### Try it
Return, word for word, the lines of the listing below from the one with "(NBL_TX_CNT.COUNT, l)])) s t" through the one with "3 0) % 65536", and no other lines.

### Available records
/-- R219, R225 to R229: at the window of its slot an OFF pulse drives one gate of an energised channel low and leaves the other on; at
T_PULSE the readbacks are judged where no term of R23 went false meanwhile, and a fault locks the channel. A split-switch test
runs on a de-energised channel in its slot, or from the head of the queue in a cycle that is no channel's slot, and waits where its
slot falls in a mode without tests: step H drives the high-side gate alone, after T_STEP and a gap of a tick step L the low-side
one, and at its end rows 5 and 6 judge both. An abandon sequence ends with its last tick and not before. The window opens half a tick
after a tick boundary, from which the parts are timed (log 19). A channel whose last test is 2 T_OTEST past is late. Only the
channel under test changes. -/
def Obligations.OutputTestsRunAndEnd : Prop :=
  (∀ (s : State) (o : Fin 72), s.testsRun = true → s.windowOpens = true → s.inSlot o = true → s.actionFree = true →
    s.energised o = true →
    ∃ t, exec (.offPulse o) s = .next t ∧ t.soh o = s.flag SOP_CH_STATE.NEXT_L o ∧ t.sol o = !s.flag SOP_CH_STATE.NEXT_L o
      ∧ OnlyFields [(SOP_CH_TEST.VALID, o)] s t ∧ (∀ k, k ≠ o.val → t.chan k = s.chan k)
      ∧ { t with regs := s.regs, chans := s.chans, outputs := s.outputs } = s)
  ∧ (∀ (s : State) (o : Fin 72) (som sov : Bool), (s.chan o).test = .pulseH ∨ (s.chan o).test = .pulseL →
    s.testLasted o (5 * s.rd SOP_TEST_CFG.T_PULSE + windowLag) = true → ∃ t, exec (.offPulseEnd o som sov) s = .next t ∧ (t.chan o).test = .none ∧ t.flag SOP_CH_TEST.VALID o = true
      ∧ t.rd SOP_CH_TEST.GEN o = (s.rd SOP_CH_TEST.GEN o + 1) % 65536
      ∧ t.rd SOP_CH_TEST.RESULT o = (if (s.chan o).broken = true ∨ s.baseTerm o = false then 0xF
          else if (s.chan o).test = .pulseH then rowLowLow som sov else rowHighLow som sov)
      ∧ ((s.chan o).broken = false → s.baseTerm o = true → t.rd SOP_CH_CNT.PULSES o = (s.rd SOP_CH_CNT.PULSES o + 1) % 65536
          ∧ t.flag SOP_CH_STATE.NEXT_L o = decide ((s.chan o).test = .pulseH)
          ∧ (t.rd SOP_CH_TEST.RESULT o ≠ 0 → t.locked o = true))
      ∧ (∀ k, k ≠ o.val → t.chan k = s.chan k) ∧ { t with regs := s.regs, chans := s.chans, out := s.out } = s)
  ∧ (∀ (s : State) (o : Fin 72), s.splitTestable o = true →
    (s.testsRun = false → exec (.splitSwitchTest o) s = .next (if s.inSlot o then deferSplitTest o s else s))
    ∧ (s.testsRun = true → s.windowOpens = true → s.actionFree = true →
      s.inSlot o = true ∨ s.someSlot = false ∧ s.outputs.deferred.head? = some o.val →
      ∃ t, exec (.splitSwitchTest o) s = .next t ∧ (t.chan o).test = .stepH
      ∧ t.outputs.deferred = (if s.inSlot o then s.outputs.deferred else s.outputs.deferred.tail)
      ∧ t.soh o = true ∧ t.sol o = false ∧ OnlyFields [(SOP_CH_TEST.VALID, o)] s t
      ∧ (∀ k, k ≠ o.val → t.chan k = s.chan k) ∧ { t with regs := s.regs, chans := s.chans, outputs := s.outputs } = s))
  ∧ (∀ (s : State) (o : Fin 72) (som sov : BitVec 72), s.phase ≠ .held → s.clk.gatedA = false → s.clk.gateATicks ≤ 500 →
    s.hostPort.waits = [] → (∀ r : Fin 32, (s.ring r).catchDue = false) → s.outputs.item = none →
    ∃ t, exec (.tick som sov) s = .next t
      ∧ ((s.chan o).test = .stepH → (t.chan o).test =
          if 10 * s.rd SOP_TEST_CFG.T_STEP + windowLag ≤ 20 * (s.ticks + 1 - (s.chan o).testTick) then .gap else .stepH)
      ∧ ((s.chan o).test = .gap → (t.chan o).test = if (s.chan o).testTick ≤ s.ticks then .stepL else .gap))
  ∧ (∀ (s : State) (o : Fin 72) (somH sovH somL sovL : Bool), (s.chan o).test = .abandon →
    exec (.splitSwitchTestEnd o somH sovH somL sovL) s = .next (if (s.chan o).abandonTicks ≤ 1 then
      s.modChan o (fun c => { c with test := .none, abandonTicks := 0 }) else s))
  ∧ (∀ (s : State) (o : Fin 72) (somH sovH somL sovL : Bool), (s.chan o).test = .stepL → s.chanUsed o = true →
    s.testLasted o (10 * s.rd SOP_TEST_CFG.T_STEP) = true →
    ∃ t, exec (.splitSwitchTestEnd o somH sovH somL sovL) s = .next t ∧ (t.chan o).test = .none
      ∧ t.flag SOP_CH_TEST.VALID o = true ∧ t.flag SOP_CH_STATE.TEST_LATE o = false
      ∧ (rowHighLow somH sovH = 0 ∧ rowLowLow somL sovL = 0 → t.rd SOP_CH_TEST.RESULT o = 0 ∧ (t.chan o).splitPassed = true
          ∧ t.locked o = s.locked o)
      ∧ (rowHighLow somH sovH ≠ 0 ∨ rowLowLow somL sovL ≠ 0 → t.rd SOP_CH_TEST.RESULT o ≠ 0 ∧ t.locked o = true)
      ∧ (∀ k, k ≠ o.val → t.chan k = s.chan k) ∧ { t with regs := s.regs, chans := s.chans, out := s.out } = s)
  ∧ ∀ (s : State) (o : Fin 72),
    exec (.outputTestLate o) s = .next (if s.testOverdue o then s.wrFlag SOP_CH_STATE.TEST_LATE true o else s)

/-! ### Links -/

/-- R238, R240: every link in use that is not DOWN sends its frame in a mode that sends, and its sequence advances; another link
sends none. Nothing else changes. R237, R253: what a receiver reads between
the delimiter and the end of a frame are the bytes sent, and what does not end in a preamble and delimiter begins no frame. R245
to R251: a frame that fails a check shows its reason and its source, and no report of
it is kept; the third rejected or missing frame in a row ends UP. An accepted frame clears the run, and its count and reports
stand. No other link changes. Where a receiver begins, and the fields that the loopback shares with other frames, are the model's
choice (log 62). -/
def Obligations.LinkFramesAreSentAndJudged : Prop :=
  (∀ s : State, ∃ t, exec .frameTransmit s = .next t
    ∧ (∀ l : Fin 4, if s.linkUsed l ∧ s.linkState l ≠ linkDown ∧ s.linkMode ∧ s.mdllA then
        t.rd NBL_SEQ.TX l = (s.rd NBL_SEQ.TX l + 1) % 65536 ∧ t.rd NBL_TX_CNT.COUNT l = (s.rd NBL_TX_CNT.COUNT l + 1) % 2 ^ 32
          ∧ Out.linkFrame l (s.txFrame l) (lineLevels (s.txFrame l)) ∈ t.out
      else t.rd NBL_SEQ.TX l = s.rd NBL_SEQ.TX l ∧ t.rd NBL_TX_CNT.COUNT l = s.rd NBL_TX_CNT.COUNT l)
    ∧ OnlyFields ((List.range 4).flatMap (fun l => [(NBL_SEQ.TX, l), (NBL_TX_CNT.COUNT, l)])) s t
    ∧ { t with regs := s.regs, out := s.out } = s)
  ∧ (∀ frame : List Nat, (∀ b ∈ frame, b < 256) →
    lineBytes (byteLevels frame ++ [true, true]) = frame ∧ lineWhole (byteLevels frame ++ [true, true]) = true)
  ∧ ((∀ (s : State) (l : Fin 4) (lead line : List Bool) (after : Nat), s.mode ≠ .dormant → s.linkListens l = true →
    (∃ noise, lead = noise ++ byteLevels [0x55, 0x55, 0xD5]) →
    match s.frameReject l (lineWhole line) (lineBytes line) (s.tickNs + after) with
    | some why => ∃ t, exec (.frameReceived l lead line after) s = .next t ∧ t.rd NBL_LAST_REJ.REASON l = why % 16
        ∧ t.rd NBL_LAST_REJ.SRC_ID l = (lineBytes line).getD 1 0 % 256 ∧ (t.link l).reports = (s.link l).reports
        ∧ (s.linkIsUp l = true → s.rd NBL_STATE.RUN l = 2 → t.linkState l = linkLost ∧ t.rd NBL_STATE.LEFT_UP l = leftBadRun)
        ∧ (∀ k, k ≠ l.val → t.link k = s.link k) ∧ t.mode = s.mode ∧ t.mem = s.mem
    | none => ∃ t, exec (.frameReceived l lead line after) s = .next t ∧ t.rd NBL_STATE.RUN l = 0
        ∧ t.flag NBL_STATE.FOREIGN l = false
        ∧ t.rd NBL_SEQ.RX_LAST l = ((lineBytes line).getD 2 0 * 256 + (lineBytes line).getD 3 0) % 65536
        ∧ t.rd NBL_RX_OK.COUNT l = (s.rd NBL_RX_OK.COUNT l + 1) % 2 ^ 32 ∧ (t.link l).lastAccept = s.tickNs + after
        ∧ (t.link l).reports = slice (lineBytes line) 4 (3 * s.rd NBL_CFG.N_REP_RX l)
        ∧ (∀ k, k ≠ l.val → t.link k = s.link k) ∧ t.mode = s.mode ∧ t.mem = s.mem)
  ∧ (∀ (s : State) (l : Fin 4) (lead line : List Bool) (after : Nat), (¬ ∃ noise, lead = noise ++ byteLevels [0x55, 0x55, 0xD5]) →
    exec (.frameReceived l lead line after) s = .next s)
  ∧ ∀ (s : State) (l : Fin 4), s.linkUsed l = true → s.linkState l ≠ linkDown →
    ∃ t, exec (.frameMissing l) s = .next t ∧ t.rd NBL_ERR0.MISSING l = min (s.rd NBL_ERR0.MISSING l + 1) 65535
      ∧ t.rd NBL_STATE.ESTAB l = 0
      ∧ (s.linkIsUp l = true → s.rd NBL_STATE.RUN l = 2 → t.linkState l = linkLost ∧ t.rd NBL_STATE.LEFT_UP l = leftBadRun)
      ∧ (∀ k, k ≠ l.val → t.link k = s.link k) ∧ t.mode = s.mode ∧ t.mem = s.mem)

### Written solution
    ∧ OnlyFields ((List.range 4).flatMap (fun l => [(NBL_SEQ.TX, l), (NBL_TX_CNT.COUNT, l)])) s t
    ∧ { t with regs := s.regs, out := s.out } = s)
  ∧ (∀ frame : List Nat, (∀ b ∈ frame, b < 256) →
    lineBytes (byteLevels frame ++ [true, true]) = frame ∧ lineWhole (byteLevels frame ++ [true, true]) = true)
  ∧ ((∀ (s : State) (l : Fin 4) (lead line : List Bool) (after : Nat), s.mode ≠ .dormant → s.linkListens l = true →
    (∃ noise, lead = noise ++ byteLevels [0x55, 0x55, 0xD5]) →
    match s.frameReject l (lineWhole line) (lineBytes line) (s.tickNs + after) with
    | some why => ∃ t, exec (.frameReceived l lead line after) s = .next t ∧ t.rd NBL_LAST_REJ.REASON l = why % 16
        ∧ t.rd NBL_LAST_REJ.SRC_ID l = (lineBytes line).getD 1 0 % 256 ∧ (t.link l).reports = (s.link l).reports
        ∧ (s.linkIsUp l = true → s.rd NBL_STATE.RUN l = 2 → t.linkState l = linkLost ∧ t.rd NBL_STATE.LEFT_UP l = leftBadRun)
        ∧ (∀ k, k ≠ l.val → t.link k = s.link k) ∧ t.mode = s.mode ∧ t.mem = s.mem
    | none => ∃ t, exec (.frameReceived l lead line after) s = .next t ∧ t.rd NBL_STATE.RUN l = 0
        ∧ t.flag NBL_STATE.FOREIGN l = false
        ∧ t.rd NBL_SEQ.RX_LAST l = ((lineBytes line).getD 2 0 * 256 + (lineBytes line).getD 3 0) % 65536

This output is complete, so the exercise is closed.